### [Available data]
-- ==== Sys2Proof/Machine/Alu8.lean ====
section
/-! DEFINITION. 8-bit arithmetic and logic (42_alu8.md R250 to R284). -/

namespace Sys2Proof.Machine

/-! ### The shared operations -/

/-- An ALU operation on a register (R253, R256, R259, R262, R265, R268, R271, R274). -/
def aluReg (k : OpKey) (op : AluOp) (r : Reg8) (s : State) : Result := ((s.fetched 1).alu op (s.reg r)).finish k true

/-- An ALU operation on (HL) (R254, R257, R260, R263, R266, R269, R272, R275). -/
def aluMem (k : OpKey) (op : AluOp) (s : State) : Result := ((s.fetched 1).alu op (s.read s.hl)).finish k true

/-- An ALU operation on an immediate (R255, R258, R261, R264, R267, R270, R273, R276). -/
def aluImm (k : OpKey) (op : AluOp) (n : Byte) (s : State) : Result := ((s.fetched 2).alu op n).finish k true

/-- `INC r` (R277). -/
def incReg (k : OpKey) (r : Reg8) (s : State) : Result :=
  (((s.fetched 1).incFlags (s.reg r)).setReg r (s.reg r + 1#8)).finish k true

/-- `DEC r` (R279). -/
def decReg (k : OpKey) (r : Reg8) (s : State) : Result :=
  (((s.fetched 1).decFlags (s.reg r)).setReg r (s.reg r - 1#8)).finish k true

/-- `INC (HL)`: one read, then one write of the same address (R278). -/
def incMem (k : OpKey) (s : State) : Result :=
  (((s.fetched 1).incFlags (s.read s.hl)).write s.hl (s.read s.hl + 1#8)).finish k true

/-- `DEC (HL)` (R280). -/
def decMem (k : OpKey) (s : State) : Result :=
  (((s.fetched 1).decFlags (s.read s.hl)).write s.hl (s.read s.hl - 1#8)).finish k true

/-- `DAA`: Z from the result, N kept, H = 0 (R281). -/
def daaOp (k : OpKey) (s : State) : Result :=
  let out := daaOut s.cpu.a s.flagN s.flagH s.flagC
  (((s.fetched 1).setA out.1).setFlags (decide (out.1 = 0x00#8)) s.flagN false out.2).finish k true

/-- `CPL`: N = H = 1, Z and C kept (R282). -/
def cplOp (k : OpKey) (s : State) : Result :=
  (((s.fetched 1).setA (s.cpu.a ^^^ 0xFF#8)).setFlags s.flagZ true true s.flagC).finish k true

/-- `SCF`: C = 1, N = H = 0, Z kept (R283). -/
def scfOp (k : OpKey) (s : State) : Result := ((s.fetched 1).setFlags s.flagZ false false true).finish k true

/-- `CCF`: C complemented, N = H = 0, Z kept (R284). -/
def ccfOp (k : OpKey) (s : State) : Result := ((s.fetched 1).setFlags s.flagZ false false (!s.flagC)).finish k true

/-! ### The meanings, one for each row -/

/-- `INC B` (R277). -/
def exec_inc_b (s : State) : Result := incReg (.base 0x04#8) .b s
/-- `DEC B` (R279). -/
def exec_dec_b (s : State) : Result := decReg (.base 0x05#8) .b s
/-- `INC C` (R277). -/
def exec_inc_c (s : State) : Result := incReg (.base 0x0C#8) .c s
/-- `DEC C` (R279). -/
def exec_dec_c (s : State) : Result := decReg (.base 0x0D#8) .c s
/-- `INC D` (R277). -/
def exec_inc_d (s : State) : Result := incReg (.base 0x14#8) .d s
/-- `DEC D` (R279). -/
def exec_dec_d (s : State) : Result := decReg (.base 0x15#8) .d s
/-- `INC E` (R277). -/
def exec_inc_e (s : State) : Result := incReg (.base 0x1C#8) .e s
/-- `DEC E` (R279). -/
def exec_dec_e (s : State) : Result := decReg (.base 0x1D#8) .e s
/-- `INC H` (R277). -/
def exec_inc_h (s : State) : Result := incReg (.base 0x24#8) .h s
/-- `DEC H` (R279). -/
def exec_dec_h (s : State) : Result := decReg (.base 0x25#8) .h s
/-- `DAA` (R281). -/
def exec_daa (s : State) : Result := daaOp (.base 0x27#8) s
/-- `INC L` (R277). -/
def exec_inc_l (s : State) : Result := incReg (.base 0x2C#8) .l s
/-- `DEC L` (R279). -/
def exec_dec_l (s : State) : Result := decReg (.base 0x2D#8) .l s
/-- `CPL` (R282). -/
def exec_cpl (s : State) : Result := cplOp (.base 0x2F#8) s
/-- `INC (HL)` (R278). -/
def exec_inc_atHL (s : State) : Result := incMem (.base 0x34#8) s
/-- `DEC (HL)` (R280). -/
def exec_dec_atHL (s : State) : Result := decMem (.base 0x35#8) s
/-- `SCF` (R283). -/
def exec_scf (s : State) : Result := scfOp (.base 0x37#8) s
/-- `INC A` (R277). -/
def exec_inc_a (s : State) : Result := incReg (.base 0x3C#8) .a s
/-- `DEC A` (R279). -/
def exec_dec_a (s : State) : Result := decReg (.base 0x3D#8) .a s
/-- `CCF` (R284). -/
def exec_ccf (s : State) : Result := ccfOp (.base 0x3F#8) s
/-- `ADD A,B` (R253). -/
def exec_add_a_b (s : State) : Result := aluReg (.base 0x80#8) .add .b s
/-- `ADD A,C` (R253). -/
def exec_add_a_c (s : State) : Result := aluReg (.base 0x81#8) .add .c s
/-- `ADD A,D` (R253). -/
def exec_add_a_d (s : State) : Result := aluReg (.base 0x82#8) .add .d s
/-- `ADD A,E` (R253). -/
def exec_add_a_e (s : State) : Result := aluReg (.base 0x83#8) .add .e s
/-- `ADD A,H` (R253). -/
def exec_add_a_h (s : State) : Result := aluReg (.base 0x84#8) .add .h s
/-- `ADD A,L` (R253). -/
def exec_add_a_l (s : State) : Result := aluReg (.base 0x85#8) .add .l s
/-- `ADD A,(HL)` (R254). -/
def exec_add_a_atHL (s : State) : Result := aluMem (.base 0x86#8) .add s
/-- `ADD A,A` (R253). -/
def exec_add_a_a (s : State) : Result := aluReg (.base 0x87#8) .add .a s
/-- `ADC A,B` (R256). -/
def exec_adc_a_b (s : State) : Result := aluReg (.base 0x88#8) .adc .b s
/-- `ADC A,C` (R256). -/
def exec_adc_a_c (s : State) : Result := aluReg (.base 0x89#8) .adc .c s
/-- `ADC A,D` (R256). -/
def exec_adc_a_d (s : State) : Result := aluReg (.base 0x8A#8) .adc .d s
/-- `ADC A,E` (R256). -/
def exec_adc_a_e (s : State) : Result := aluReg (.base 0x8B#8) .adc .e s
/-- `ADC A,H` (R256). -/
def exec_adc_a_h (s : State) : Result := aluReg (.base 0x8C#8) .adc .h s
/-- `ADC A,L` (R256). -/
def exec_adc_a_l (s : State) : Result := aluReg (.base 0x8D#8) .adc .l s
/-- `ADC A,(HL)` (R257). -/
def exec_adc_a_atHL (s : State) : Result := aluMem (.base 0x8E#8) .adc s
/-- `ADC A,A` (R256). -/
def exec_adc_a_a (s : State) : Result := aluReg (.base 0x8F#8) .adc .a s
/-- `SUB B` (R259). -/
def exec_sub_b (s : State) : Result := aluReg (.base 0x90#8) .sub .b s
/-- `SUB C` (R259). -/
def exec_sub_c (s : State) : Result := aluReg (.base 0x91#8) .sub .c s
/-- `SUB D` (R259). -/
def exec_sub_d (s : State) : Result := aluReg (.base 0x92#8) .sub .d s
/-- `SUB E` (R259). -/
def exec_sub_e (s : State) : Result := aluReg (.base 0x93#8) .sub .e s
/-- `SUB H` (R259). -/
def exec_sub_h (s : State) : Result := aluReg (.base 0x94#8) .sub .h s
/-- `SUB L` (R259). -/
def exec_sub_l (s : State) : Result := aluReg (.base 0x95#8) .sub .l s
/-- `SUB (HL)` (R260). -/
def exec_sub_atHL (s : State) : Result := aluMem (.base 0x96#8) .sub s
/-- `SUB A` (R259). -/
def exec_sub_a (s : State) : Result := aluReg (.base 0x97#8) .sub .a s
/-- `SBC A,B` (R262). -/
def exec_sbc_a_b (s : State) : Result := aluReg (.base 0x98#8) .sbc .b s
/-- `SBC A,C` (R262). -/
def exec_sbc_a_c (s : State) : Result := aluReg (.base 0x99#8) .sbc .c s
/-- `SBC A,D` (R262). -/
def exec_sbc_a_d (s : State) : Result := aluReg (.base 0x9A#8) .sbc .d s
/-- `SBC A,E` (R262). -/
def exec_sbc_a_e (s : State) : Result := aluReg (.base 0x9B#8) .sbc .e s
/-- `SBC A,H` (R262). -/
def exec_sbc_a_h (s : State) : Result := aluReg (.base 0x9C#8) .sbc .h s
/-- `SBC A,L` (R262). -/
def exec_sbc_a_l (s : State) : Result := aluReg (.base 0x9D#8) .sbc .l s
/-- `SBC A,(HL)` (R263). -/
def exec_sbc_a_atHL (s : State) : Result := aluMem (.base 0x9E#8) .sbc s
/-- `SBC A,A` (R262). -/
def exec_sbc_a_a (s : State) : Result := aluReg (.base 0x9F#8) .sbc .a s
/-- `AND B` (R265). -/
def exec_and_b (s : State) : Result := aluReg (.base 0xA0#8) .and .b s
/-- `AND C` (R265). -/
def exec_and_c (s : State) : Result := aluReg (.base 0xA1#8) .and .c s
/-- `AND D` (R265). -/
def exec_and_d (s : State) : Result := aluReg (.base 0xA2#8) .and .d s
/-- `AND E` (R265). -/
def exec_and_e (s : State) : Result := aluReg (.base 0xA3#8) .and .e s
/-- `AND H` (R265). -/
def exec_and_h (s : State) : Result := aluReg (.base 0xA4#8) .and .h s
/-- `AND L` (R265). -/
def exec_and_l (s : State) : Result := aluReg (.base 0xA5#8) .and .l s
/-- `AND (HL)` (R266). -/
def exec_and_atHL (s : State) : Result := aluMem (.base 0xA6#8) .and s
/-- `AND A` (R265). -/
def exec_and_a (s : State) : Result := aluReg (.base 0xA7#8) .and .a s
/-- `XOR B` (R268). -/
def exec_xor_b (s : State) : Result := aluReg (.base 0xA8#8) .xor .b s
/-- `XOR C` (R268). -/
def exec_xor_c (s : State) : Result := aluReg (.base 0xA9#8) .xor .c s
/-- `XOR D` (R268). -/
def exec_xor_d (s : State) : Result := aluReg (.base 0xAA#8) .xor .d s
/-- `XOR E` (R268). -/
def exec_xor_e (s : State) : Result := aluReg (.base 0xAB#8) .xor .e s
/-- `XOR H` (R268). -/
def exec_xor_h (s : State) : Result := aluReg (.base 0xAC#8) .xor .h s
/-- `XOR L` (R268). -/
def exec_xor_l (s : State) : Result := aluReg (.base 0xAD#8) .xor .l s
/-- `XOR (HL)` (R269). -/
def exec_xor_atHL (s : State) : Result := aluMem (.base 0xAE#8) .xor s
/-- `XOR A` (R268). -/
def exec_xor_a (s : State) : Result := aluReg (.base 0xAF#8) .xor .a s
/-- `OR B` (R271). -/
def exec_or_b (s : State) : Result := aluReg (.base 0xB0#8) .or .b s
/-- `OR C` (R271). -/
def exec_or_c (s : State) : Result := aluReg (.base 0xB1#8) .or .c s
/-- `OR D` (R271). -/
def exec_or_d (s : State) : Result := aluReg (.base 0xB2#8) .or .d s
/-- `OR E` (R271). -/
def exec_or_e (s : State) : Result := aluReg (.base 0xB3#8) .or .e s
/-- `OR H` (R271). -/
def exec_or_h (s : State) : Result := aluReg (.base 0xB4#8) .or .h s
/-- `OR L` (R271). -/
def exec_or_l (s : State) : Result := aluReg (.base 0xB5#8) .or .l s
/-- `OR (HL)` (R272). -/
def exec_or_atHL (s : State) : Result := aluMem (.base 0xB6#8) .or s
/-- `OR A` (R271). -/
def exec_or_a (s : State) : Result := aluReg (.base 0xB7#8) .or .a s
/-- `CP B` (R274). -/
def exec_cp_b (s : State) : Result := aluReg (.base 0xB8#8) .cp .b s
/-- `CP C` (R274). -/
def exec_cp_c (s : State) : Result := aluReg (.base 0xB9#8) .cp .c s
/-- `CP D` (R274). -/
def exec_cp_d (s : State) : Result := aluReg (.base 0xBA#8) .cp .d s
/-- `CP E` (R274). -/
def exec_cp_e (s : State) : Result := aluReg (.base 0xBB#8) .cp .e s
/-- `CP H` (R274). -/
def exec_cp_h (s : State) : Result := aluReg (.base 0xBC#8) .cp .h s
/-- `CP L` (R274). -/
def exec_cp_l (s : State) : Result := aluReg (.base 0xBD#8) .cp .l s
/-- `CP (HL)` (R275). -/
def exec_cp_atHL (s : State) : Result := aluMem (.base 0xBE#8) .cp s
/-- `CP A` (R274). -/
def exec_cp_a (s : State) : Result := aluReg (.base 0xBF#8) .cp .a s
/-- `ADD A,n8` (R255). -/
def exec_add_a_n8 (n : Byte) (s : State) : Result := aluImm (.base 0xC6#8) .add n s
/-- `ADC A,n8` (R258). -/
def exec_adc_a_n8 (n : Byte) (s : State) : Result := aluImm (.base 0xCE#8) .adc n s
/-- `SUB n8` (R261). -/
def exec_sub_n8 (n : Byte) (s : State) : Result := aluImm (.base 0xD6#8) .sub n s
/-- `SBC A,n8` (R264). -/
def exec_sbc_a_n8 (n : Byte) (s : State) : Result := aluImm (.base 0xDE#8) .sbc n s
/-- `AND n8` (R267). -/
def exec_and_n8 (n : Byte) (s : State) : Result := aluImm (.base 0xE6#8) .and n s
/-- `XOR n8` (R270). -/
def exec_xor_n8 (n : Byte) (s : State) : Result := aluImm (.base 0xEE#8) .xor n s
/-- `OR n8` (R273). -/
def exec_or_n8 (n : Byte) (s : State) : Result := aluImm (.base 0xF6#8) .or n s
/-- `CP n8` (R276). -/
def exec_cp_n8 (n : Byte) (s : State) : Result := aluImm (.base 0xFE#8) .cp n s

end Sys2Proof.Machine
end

### [Exercise requirements]
Look over the listing. Pull out every line with the string "Machine" in it.

### [Task solution]
-- ==== Sys2Proof/Machine/Alu8.lean ====
namespace Sys2Proof.Machine
end Sys2Proof.Machine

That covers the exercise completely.